Well she's an interesting character


----------



## Murray (Feb 23, 2010)

I'm watching the women's figure skating program right now and I have to say that it amazes me what they can do. I'm lucky if I can just walk without tripping over my feet :lol:

I am ashamed to admit that I did get quite a giggle from those blooper clips, though.


----------



## Domo (Feb 23, 2010)

Murray said:


> I'm lucky if I can just walk without tripping over my feet :lol:


:lol: 

Don't be ashamed to admit that you giggled, we all did the same thing  .....well i did anyway!


----------



## Murray (Feb 23, 2010)

I just figure that since I could barely walk, it was pretty lousy of me to laugh when someone falls doing a quad on ice. But I did 

I have to say that I also got a kick out of the "Lois Falls" Family Guy clip above.


----------



## Domo (Feb 23, 2010)

Hehe yeah, i love Family Guy.

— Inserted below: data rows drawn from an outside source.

@[simp] theorem emitEvent_pending (s : State) (kind page code a b count : Nat) : (s.emitEvent kind page code a b count).pending = s.pending := (emitEvent_reports s kind page code a b count).pending
@[simp] theorem emitEvent_now (s : State) (kind page code a b count : Nat) : (s.emitEvent kind page code a b count).now = s.now := (emitEvent_reports s kind page code a b count).now
@[simp] theorem emitEvent_free (s : State) (kind page code a b count : Nat) : (s.emitEvent kind page code a b count).free = s.free := (emitEvent_reports s kind page code a b count).free
@[simp] theorem emitEvent_shadow (s : State) (kind page code a b count : Nat) : (s.emitEvent kind page code a b count).shadow = s.shadow := (emitEvent_reports s kind page code a b count).shadow
@[simp] theorem emitEvent_ram (s : State) (kind page code a b count : Nat) : (s.emitEvent kind page code a b count).ram = s.ram := (emitEvent_reports s kind page code a b count).ram
@[simp] theorem emitEvent_frozen (s : State) (kind page code a b count : Nat) : (s.emitEvent kind page code a b count).frozen = s.frozen := (emitEvent_reports s kind page code a b count).frozen
@[simp] theorem emitEvent_mem (s : State) (kind page code a b count : Nat) : (s.emitEvent kind page code a b count).mem = s.mem := (emitEvent_reports s kind page code a b count).mem
@[simp] theorem emitEvent_rst (s : State) (kind page code a b count : Nat) : (s.emitEvent kind page code a b count).rst = s.rst := (emitEvent_reports s kind page code a b count).rst
@[simp] theorem emitEvent_pwr (s : State) (kind page code a b count : Nat) : (s.emitEvent kind page code a b count).pwr = s.pwr := (emitEvent_reports s kind page code a b count).pwr
@[simp] theorem emitEvent_thm (s : State) (kind page code a b count : Nat) : (s.emitEvent kind page code a b count).thm = s.thm := (emitEvent_reports s kind page code a b count).thm
@[simp] theorem emitEvent_time (s : State) (kind page code a b count : Nat) : (s.emitEvent kind page code a b count).time = s.time := (emitEvent_reports s kind page code a b count).time
@[simp] theorem emitEvent_sch (s : State) (kind page code a b count : Nat) : (s.emitEvent kind page code a b count).sch = s.sch := (emitEvent_reports s kind page code a b count).sch
@[simp] theorem emitEvent_ste (s : State) (kind page code a b count : Nat) : (s.emitEvent kind page code a b count).ste = s.ste := (emitEvent_reports s kind page code a b count).ste
@[simp] theorem emitEvent_emt (s : State) (kind page code a b count : Nat) : (s.emitEvent kind page code a b count).emt = s.emt := (emitEvent_reports s kind page code a b count).emt
@[simp] theorem emitEvent_etd (s : State) (kind page code a b count : Nat) : (s.emitEvent kind page code a b count).etd = s.etd := (emitEvent_reports s kind page code a b count).etd
@[simp] theorem emitEvent_rxc (s : State) (kind page code a b count : Nat) : (s.emitEvent kind page code a b count).rxc = s.rxc := (emitEvent_reports s kind page code a b count).rxc
@[simp] theorem emitEvent_grn (s : State) (kind page code a b count : Nat) : (s.emitEvent kind page code a b count).grn = s.grn := (emitEvent_reports s kind page code a b count).grn
@[simp] theorem emitEvent_crm (s : State) (kind page code a b count : Nat) : (s.emitEvent kind page code a b count).crm = s.crm := (emitEvent_reports s kind page code a b count).crm
@[simp] theorem emitEvent_saf (s : State) (kind page code a b count : Nat) : (s.emitEvent kind page code a b count).saf = s.saf := (emitEvent_reports s kind page code a b count).saf
@[simp] theorem emitEvent_net (s : State) (kind page code a b count : Nat) : (s.emitEvent kind page code a b count).net = s.net := (emitEvent_reports s kind page code a b count).net
@[simp] theorem emitEvent_cal (s : State) (kind page code a b count : Nat) : (s.emitEvent kind page code a b count).cal = s.cal := (emitEvent_reports s kind page code a b count).cal
@[simp] theorem emitEvent_hka (s : State) (kind page code a b count : Nat) : (s.emitEvent kind page code a b count).hka = s.hka := (emitEvent_reports s kind page code a b count).hka
@[simp] theorem emitEvent_exc (s : State) (kind page code a b count : Nat) : (s.emitEvent kind page code a b count).exc = s.exc := (emitEvent_reports s kind page code a b count).exc
@[simp] theorem emitEvent_pins (s : State) (kind page code a b count : Nat) : (s.emitEvent kind page code a b count).pins = s.pins := (emitEvent_reports s kind page code a b count).pins
@[simp] theorem emitEvent_sys_owner (s : State) (kind page code a b count : Nat) : (s.emitEvent kind page code a b count).sys.owner = s.sys.owner := (emitEvent_reports s kind page code a b count).sys_owner
@[simp] theorem emitEvent_sys_armed (s : State) (kind page code a b count : Nat) : (s.emitEvent kind page code a b count).sys.armed = s.sys.armed := (emitEvent_reports s kind page code a b count).sys_armed
@[simp] theorem emitEvent_sys_stay (s : State) (kind page code a b count : Nat) : (s.emitEvent kind page code a b count).sys.stay = s.sys.stay := (emitEvent_reports s kind page code a b count).sys_stay
@[simp] theorem emitEvent_sys_stopReq (s : State) (kind page code a b count : Nat) : (s.emitEvent kind page code a b count).sys.stopReq = s.sys.stopReq := (emitEvent_reports s kind page code a b count).sys_stopReq
@[simp] theorem emitEvent_sys_arisen (s : State) (kind page code a b count : Nat) : (s.emitEvent kind page code a b count).sys.arisen = s.sys.arisen := (emitEvent_reports s kind page code a b count).sys_arisen
@[simp] theorem emitEvent_sys_l0At (s : State) (kind page code a b count : Nat) : (s.emitEvent kind page code a b count).sys.l0At = s.sys.l0At := (emitEvent_reports s kind page code a b count).sys_l0At
@[simp] theorem emitEvent_sys_resetting (s : State) (kind page code a b count : Nat) : (s.emitEvent kind page code a b count).sys.resetting = s.sys.resetting := (emitEvent_reports s kind page code a b count).sys_resetting
@[simp] theorem emitEvent_tp_sessions (s : State) (kind page code a b count : Nat) : (s.emitEvent kind page code a b count).tp.sessions = s.tp.sessions := (emitEvent_reports s kind page code a b count).tp_sessions
@[simp] theorem emitEvent_tp_gens (s : State) (kind page code a b count : Nat) : (s.emitEvent kind page code a b count).tp.gens = s.tp.gens := (emitEvent_reports s kind page code a b count).tp_gens
@[simp] theorem emitEvent_tp_accepted (s : State) (kind page code a b count : Nat) : (s.emitEvent kind page code a b count).tp.accepted = s.tp.accepted := (emitEvent_reports s kind page code a b count).tp_accepted
@[simp] theorem emitEvent_tp_banks (s : State) (kind page code a b count : Nat) : (s.emitEvent kind page code a b count).tp.banks = s.tp.banks := (emitEvent_reports s kind page code a b count).tp_banks
@[simp] theorem emitEvent_tp_nor (s : State) (kind page code a b count : Nat) : (s.emitEvent kind page code a b count).tp.nor = s.tp.nor := (emitEvent_reports s kind page code a b count).tp_nor
@[simp] theorem emitEvent_tp_marker (s : State) (kind page code a b count : Nat) : (s.emitEvent kind page code a b count).tp.marker = s.tp.marker := (emitEvent_reports s kind page code a b count).tp_marker
@[simp] theorem emitEvent_tp_withheld (s : State) (kind page code a b count : Nat) : (s.emitEvent kind page code a b count).tp.withheld = s.tp.withheld := (emitEvent_reports s kind page code a b count).tp_withheld
@[simp] theorem emitEvent_tp_ackHeld (s : State) (kind page code a b count : Nat) : (s.emitEvent kind page code a b count).tp.ackHeld = s.tp.ackHeld := (emitEvent_reports s kind page code a b count).tp_ackHeld
@[simp] theorem emitEvent_tp_qgens (s : State) (kind page code a b count : Nat) : (s.emitEvent kind page code a b count).tp.qgens = s.tp.qgens := (emitEvent_reports s kind page code a b count).tp_qgens
@[simp] theorem emitEvent_tp_rxq (s : State) (kind page code a b count : Nat) : (s.emitEvent kind page code a b count).tp.rxq = s.tp.rxq := (emitEvent_reports s kind page code a b count).tp_rxq
@[simp] theorem emitEvent_tp_opens (s : State) (kind page code a b count : Nat) : (s.emitEvent kind page code a b count).tp.opens = s.tp.opens := (emitEvent_reports s kind page code a b count).tp_opens
@[simp] theorem emitEvent_tp_bootCount (s : State) (kind page code a b count : Nat) : (s.emitEvent kind page code a b count).tp.bootCount = s.tp.bootCount := (emitEvent_reports s kind page code a b count).tp_bootCount
@[simp] theorem emitEvent_on (s : State) (kind page code a b count : Nat) (dom : Nat) : (s.emitEvent kind page code a b count).on dom = s.on dom := (emitEvent_reports s kind page code a b count).on dom
@[simp] theorem emitEvent_peek (s : State) (kind page code a b count : Nat) (x : Nat) : (s.emitEvent kind page code a b count).peek x = s.peek x := (emitEvent_reports s kind page code a b count).kept x trivial
@[simp] theorem emitEvent_getF (s : State) (kind page code a b count : Nat) (f : Field) : (s.emitEvent kind page code a b count).getF f = s.getF f := getF_congr (emitEvent_peek s kind page code a b count _)
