/-! ## A datagram is sent again (R328) -/

/-- The datagram `d` of the items `l` as it is sent again. -/
def State.resentNote (s : State) (d : Sent) (l : List Item) : Sent :=
  { d with bytes := windowBytes l, gapped := l.foldl (fun n i => n + itemGapped i) 0, time := s.now, rto := min 256000 (2 * d.rto) }

theorem resend_takes {s : State} {q : Nat} {x : Queue} {d : Sent} (hx : s.queue q = some x)
    (hport : s.portTakes (queuePort x) (32 + (itemsBytes (s.items q d.first (d.first + d.count - 1))).length) = true) :
    ∃ (again : Queue → Queue) (l : List Item),
      s.resend q d = ((s.putDatagram q x d.first 1 l).mapQueue q again).bump F.QUE_RETX.COUNT 1 ∧
      ∀ y, (again y).unacked = y.unacked.map (fun z => if z = d then s.resentNote d l else z) := by
  unfold State.resend
  rw [hx]
  dsimp only
  rw [if_neg (by rw [hport]; decide)]
  exact ⟨_, _, rfl, fun y => rfl⟩

/-! ## Streams -/

/-- Settles O41. -/
theorem datagramsAreSent : Obligations.DatagramsAreSent := by
  refine ⟨?_, ?_, ?_⟩
  · rintro s queue t x l full rfl hon hx hresend hpack hl hdue hwin hport
    obtain ⟨n, hn⟩ := (putDatagram_tells s queue.val x (x.sent + 1) 0 l).queue_some hx
    have hdo := (doDatagramSend_sends hon hx hresend hpack hl hdue hwin hport).trans (mapQueue_of_some hn _)
    obtain ⟨head, hhead, hout⟩ := putDatagram_out s queue.val x (x.sent + 1) 0 l
    have hset := settle_tells (doDatagramSend queue s.now s)
    obtain ⟨m, hm⟩ := hset.queue_some (by rw [hdo]; exact setQueue_queue _ _ _)
    refine ⟨_, _, s.sentNote x l, head ++ itemsBytes l, rfl, hm, rfl, rfl, ?_, rfl, rfl, rfl, hset.mem_out ?_, ?_, ?_⟩
    · exact Nat.add_sub_add_right _ 1 _
    · rw [hdo]
      exact hout
    · rw [List.length_append, hhead]
    · exact List.drop_left' hhead
  · rintro s queue t x d rfl hon hx hdue hport
    obtain ⟨again, l, hresend, hagain⟩ := resend_takes hx hport
    obtain ⟨n, hn⟩ := (putDatagram_tells s queue.val x d.first 1 l).queue_some hx
    rw [mapQueue_of_some hn] at hresend
    have hdo : doRetransmissionTimeout queue s.now s = s.resend queue.val d := by
      have hd : s.resendDue x = some d := hdue
      unfold doRetransmissionTimeout
      dsimp only
      rw [at_self, hx]
      dsimp only
      rw [hd]
      exact if_pos hon
    obtain ⟨m, hm⟩ := (settle_tells (doRetransmissionTimeout queue s.now s)).queue_some (n := queue.val)
      (by rw [hdo, hresend]; exact setQueue_queue _ _ _)
    refine ⟨_, _, s.resentNote d l, rfl, hm, ?_, rfl, rfl, rfl, rfl, ?_, ?_⟩
    · show _ ∈ (again _).unacked
      rw [hagain]
      exact List.mem_map.2 ⟨d, List.mem_of_find?_eq_some hdue, if_pos rfl⟩
    · show (again _).unacked.length = _
      rw [hagain, List.length_map]
    · rw [settle_getF_block (by decide), hdo, hresend]
      exact (getF_setF_min _ F.QUE_RETX.COUNT _ (by decide)).trans (congrArg (fun n => min (n + 1) _) (putDatagram_retx s _ x _ 1 l))
  · intro s queue t x hon hx hlease
    have hdo : doQueueLeaseExpiry queue t s = ((s.at t).dropQueue queue.val).raiseEvt 20 2 := by
      unfold doQueueLeaseExpiry
      dsimp only
      rw [at_queue, hx]
      exact if_pos (by simp [hon, hlease])
    refine ⟨_, rfl, ?_⟩
    rw [hdo]
    exact ((raiseEvt_tells _ 20 2).trans (settle_tells _)).queue_none (tabFind_tabDel_self _ _)

end Sys2Proof.Machine
end

section
/-! PROOFS. Acknowledgement (O42). -/

namespace Sys2Proof.Machine

/-! ## The fields of an ACK (R325) -/

abbrev ackQueue (m : List Byte) : Nat := ofLe ((m.drop 4).take 2)
abbrev ackGen (m : List Byte) : Nat := ofLe ((m.drop 8).take 4)
abbrev ackSession (m : List Byte) : Nat := ofLe ((m.drop 12).take 2)
abbrev ackFlags (m : List Byte) : Nat := ofLe ((m.drop 14).take 1)
abbrev ackCum (m : List Byte) : Nat := ofLe ((m.drop 16).take 8)

theorem at_atControlPort (s : State) (t : Nat) (src : Endpoint) (d : Datagram) : (s.at t).atControlPort src d = s.atControlPort src d := by
  simp only [State.atControlPort, State.at_on, State.at_getF]

/-! ## Sessions -/

theorem at_session (s : State) (t i : Nat) : (s.at t).session i = s.session i := by rw [State.session, State.at_tp, State.session]

theorem session_eq (s : State) (i : Nat) : s.session i = tabFind i s.tp.sessions := rfl

theorem confirmSession_of_some {s : State} {i : Nat} {x : Session} (h : s.session i = some x) :
    (s.confirmSession i).session i = some { x with confirmed := true } := by
  rw [State.confirmSession, show tabFind i s.tp.sessions = some x from h]
  exact tabFind_tabSet_self _ _ _

theorem renewSession_of_some {s : State} {i : Nat} {x : Session} (h : s.session i = some x) :
    (s.renewSession i).session i = some { x with leaseEnd := s.now + x.leaseMs * 1000000 } := by
  rw [State.renewSession, show tabFind i s.tp.sessions = some x from h]
  exact tabFind_tabSet_self _ _ _

theorem confirmSession_beside (s : State) (i : Nat) :
    (s.confirmSession i).now = s.now ∧ (s.confirmSession i).tp.queues = s.tp.queues ∧ (s.confirmSession i).regs = s.regs := by
  unfold State.confirmSession
  split <;> exact ⟨rfl, rfl, rfl⟩

theorem renewSession_queue (s : State) (i n : Nat) : (s.renewSession i).queue n = s.queue n := by
  unfold State.renewSession
  split <;> rfl

theorem confirmSession_queue (s : State) (i n : Nat) : (s.confirmSession i).queue n = s.queue n :=
  congrArg (tabFind n) (confirmSession_beside s i).2.1

/-- A renewed queue, and the session it belongs to. -/
theorem renewQueue_of_some {s : State} {q : Nat} {x : Queue} {y : Session} (hx : s.queue q = some x) (hy : s.session x.session = some y) :
    (s.renewQueue q).queue q = some { x with leaseEnd := s.now + x.leaseMs * 1000000 } ∧
      (s.renewQueue q).session x.session = some { y with leaseEnd := s.now + y.leaseMs * 1000000 } := by
  have hs : s.renewQueue q = (s.setQueue q { x with leaseEnd := s.now + x.leaseMs * 1000000 }).renewSession x.session := by
    rw [State.renewQueue, hx]
  rw [hs, renewSession_queue]
  exact ⟨setQueue_queue _ _ _, renewSession_of_some (s := s.setQueue q _) hy⟩

/-! ## What an ACK does -/

/-- A good ACK of a queue that is open (R326): numbers are released, never taken back, and the leases renewed. -/
def State.acceptAck (s : State) (q cum : Nat) (x : Queue) : State :=
  (if cum ≤ x.acked then s else s.setQueue q (s.releaseTo q cum x)).renewQueue q

theorem acceptAck_renews {s : State} {q cum : Nat} {x : Queue} {y : Session} (hx : s.queue q = some x) (hy : s.session x.session = some y) :
    (∃ z, (s.acceptAck q cum x).queue q = some z ∧ z.acked = max x.acked cum ∧ z.sent = x.sent ∧
        z.leaseEnd = s.now + x.leaseMs * 1000000) ∧
      (s.acceptAck q cum x).session x.session = some { y with leaseEnd := s.now + y.leaseMs * 1000000 } := by
  unfold State.acceptAck
  split
  · next h =>
    obtain ⟨hq, hs⟩ := renewQueue_of_some hx hy
    exact ⟨⟨_, hq, (Nat.max_eq_left h).symm, rfl, rfl⟩, hs⟩
  · next h =>
    obtain ⟨hq, hs⟩ := renewQueue_of_some (s := s.setQueue q (s.releaseTo q cum x)) (y := y) (setQueue_queue s q _) hy
    exact ⟨⟨_, hq, (Nat.max_eq_right (Nat.le_of_not_le h)).symm, rfl, rfl⟩, hs⟩
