-- ==== Sys2Proof/Machine/Core.lean ====
section
/-! DEFINITION. The machine as the host asks for it (Host/Core.lean). -/

def Sys2Proof.core : Host.Core :=
  { State := Sys2Proof.Machine.State,
    Fault := Sys2Proof.Machine.Fault,
    Refusal := Sys2Proof.Machine.Refusal,
    step := Sys2Proof.Machine.step,
    reset := Sys2Proof.Machine.State.reset }
end

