-- ==== Sys2Proof/Certificates/Slice0/Obligations.lean ====
section
/-! DEFINITION. The statements for the provers, from the numbered rules of spec/. In every statement about a command the
next state is given as an update of the state before, so that the statement is the command's frame too. -/

open Sys2Proof Sys2Proof.Machine

/-! ## Command words (30_encoding) -/

/-- Decoding and encoding agree, both ways: no bit of a command word is dropped, and every word has one meaning
(30_encoding R80, R82, R83). -/
def Obligations.DecodeAndEncodeAgree : Prop :=
  (∀ i : Instr, i.WellFormed → decode (encode i) = i) ∧
    (∀ w : Word, (decode w).WellFormed ∧ encode (decode w) = w)

/-- Decoding follows the opcode map, is total, and every command leaves its word's OP in LAST_OP (30_encoding R83). -/
def Obligations.DecodeFollowsOpcodeMap : Prop :=
  ∀ w : Word,
    (w.toNat / 16 ≠ 0 → ∃ res op, decode w = .illegalRes res op) ∧
    (w.toNat / 16 = 0 → w.toNat % 16 ≤ 7 →
      [Instr.nop, .clear, .freqCount, .buildTree, .genCodes, .pack, .unpack, .encode][w.toNat % 16]? = some (decode w)) ∧
    (w.toNat / 16 = 0 → 8 ≤ w.toNat % 16 → ∃ low, decode w = .illegalOp low) ∧
    (∀ s t, exec (decode w) s = .next t → t.lastOp.toNat = w.toNat % 16)

/-- The words of the opcode map, and three illegal words, decode to what they stand for (30_encoding R82, R84). -/
def Obligations.OpcodeWordsDecode : Prop :=
  decode 0x00000000 = .nop ∧ decode 0x00000001 = .clear ∧ decode 0x00000002 = .freqCount ∧
    decode 0x00000003 = .buildTree ∧ decode 0x00000004 = .genCodes ∧ decode 0x00000005 = .pack ∧
    decode 0x00000006 = .unpack ∧ decode 0x00000007 = .encode ∧ decode 0x00000009 = .illegalOp 1 ∧
    decode 0x00000013 = .illegalRes 1 3 ∧ decode 0x80000000 = .illegalRes 0x8000000 0

/-! ## Steps and the life of a command (00_scope R9, R10, 40_control R100, R101) -/

/-- A step takes the next event; the engine's move on an accepted word runs the command the word decodes to; a host
transaction waits for an illegal word's command, which completes at once (30_encoding R84); a step after `withFetchWord`
runs exactly that command. The order of events is the model's own (log entry 2). -/
def Obligations.StepRunsTheDecodedCommand : Prop :=
  (∀ (s : State) (w : Word), s.engine = .busy w → s.events = [] → step s = exec (decode w) s) ∧
  (∀ (s : State) (w : Word) (es : List Event), s.engine = .busy w → s.events = .engine :: es →
    step s = exec (decode w) { s with events := es }) ∧
  (∀ (s : State) (w : Nat), w < 2 ^ 32 →
    step (s.withFetchWord 32 w) = exec (decode (BitVec.ofNat 32 w)) { s with engine := .busy (BitVec.ofNat 32 w) }) ∧
  (∀ (s : State) (w : Word) (x : Txn) (es : List Event), s.engine = .busy w → IllegalWord w →
    s.events = .txn x :: es → step s = exec (decode w) s) ∧
  (∀ (s : State) (x : Txn) (es : List Event), (∀ w, s.engine = .busy w → ¬ IllegalWord w) → s.events = .txn x :: es →
    step s = .next (hostTxn x { s with events := es })) ∧
  (∀ s : State, s.engine = .idle → s.events = [] → step s = .next s)
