-- ==== Sys2Proof/Tests/Slice0.lean ====
section
/-! SUPPORT. The model's own tests: the well-formedness smoke tests, command words written out from 30_encoding R80 and
R82, single steps against the vectors of 95_test_vectors, and a witness for the hypotheses of each statement. Expected
values come from the spec, never from the model. -/

namespace Sys2Proof.Tests

-- One theorem after the other: each evaluation in the kernel holds a thread, and a file has room for few.
set_option Elab.async false

open Sys2Proof.Machine

/-! ## Well-formedness and words -/

theorem test_illformed_reserved_row : ¬ (Instr.illegalRes 0 3).WellFormed := by decide

theorem test_wellformed_reserved_row : (Instr.illegalRes 1 3).WellFormed := by decide

/-- OP = 0011, RES = 0. -/
theorem test_word_build_tree : decode 0b00000000000000000000000000000011 = .buildTree := by decide

/-- OP = 0010, RES = 0. -/
theorem test_word_freq_count : decode 0b00000000000000000000000000000010 = .freqCount := by decide

/-- OP = 0100, RES = 0. -/
theorem test_word_gen_codes : decode 0b00000000000000000000000000000100 = .genCodes := by decide

/-- OP = 0101, RES = 0. -/
theorem test_word_pack : decode 0b00000000000000000000000000000101 = .pack := by decide

/-- OP = 0110, RES = 0. -/
theorem test_word_unpack : decode 0b00000000000000000000000000000110 = .unpack := by decide

/-- OP = 0111, RES = 0. -/
theorem test_word_encode : decode 0b00000000000000000000000000000111 = .encode := by decide

/-- OP = 0000 and OP = 0001, RES = 0. -/
theorem test_word_nop_clear : decode 0b0000 = .nop ∧ decode 0b0001 = .clear := by decide

/-- OP = 1111, RES = 0: OP[2:0] = 111. -/
theorem test_word_reserved_opcode : decode 0b00000000000000000000000000001111 = .illegalOp 0b111 := by decide

/-- OP = 0011 with bit 4 set. -/
theorem test_word_reserved_bits : decode 0b00000000000000000000000000010011 = .illegalRes 0b1 0b0011 := by decide

theorem test_table_word : decodeTableWord 32 7 = some .encode ∧ decodeTableWord 8 7 = some .encode := by decide

/-! ## Small states -/

/-- The block right after INIT (10_state R53). -/
def idle : State := endInit State.reset

/-- The state a command leaves, when it completes. -/
def after (i : Instr) (s : State) : State :=
  match exec i s with
  | .next t => t
  | .fault _ => s
  | .refused _ => s

/-- The command completes. -/
def completes (i : Instr) (s : State) : Bool :=
  match exec i s with
  | .next _ => true
  | .fault _ => false
  | .refused _ => false

theorem exec_after {i : Instr} {s : State} (h : completes i s = true) : exec i s = .next (after i s) := by
  unfold completes at h
  unfold after
  cases hx : exec i s with
  | next t => rfl
  | fault f => rw [hx] at h; cases h
  | refused r => rw [hx] at h; cases h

In one of their Star Wars movies there was a giant camel robot thing that fell over and did the same thing :lol:

I tried to find a video of it but couldn't see it.


----------



## Banned (Feb 24, 2010)

I remember taking figure skating lessons when I was a kid.  Actually, that should be figure skating "lesson".  I pretty much knew after the first one that this wasn't really my calling, so I quit.  I did gymnastics instead.

I broke my leg in three places a few years ago simply walking on ice.  I can't imagine trying to do spins and flips and twirls.  I'm almost convinced they're crazy :lol:.


----------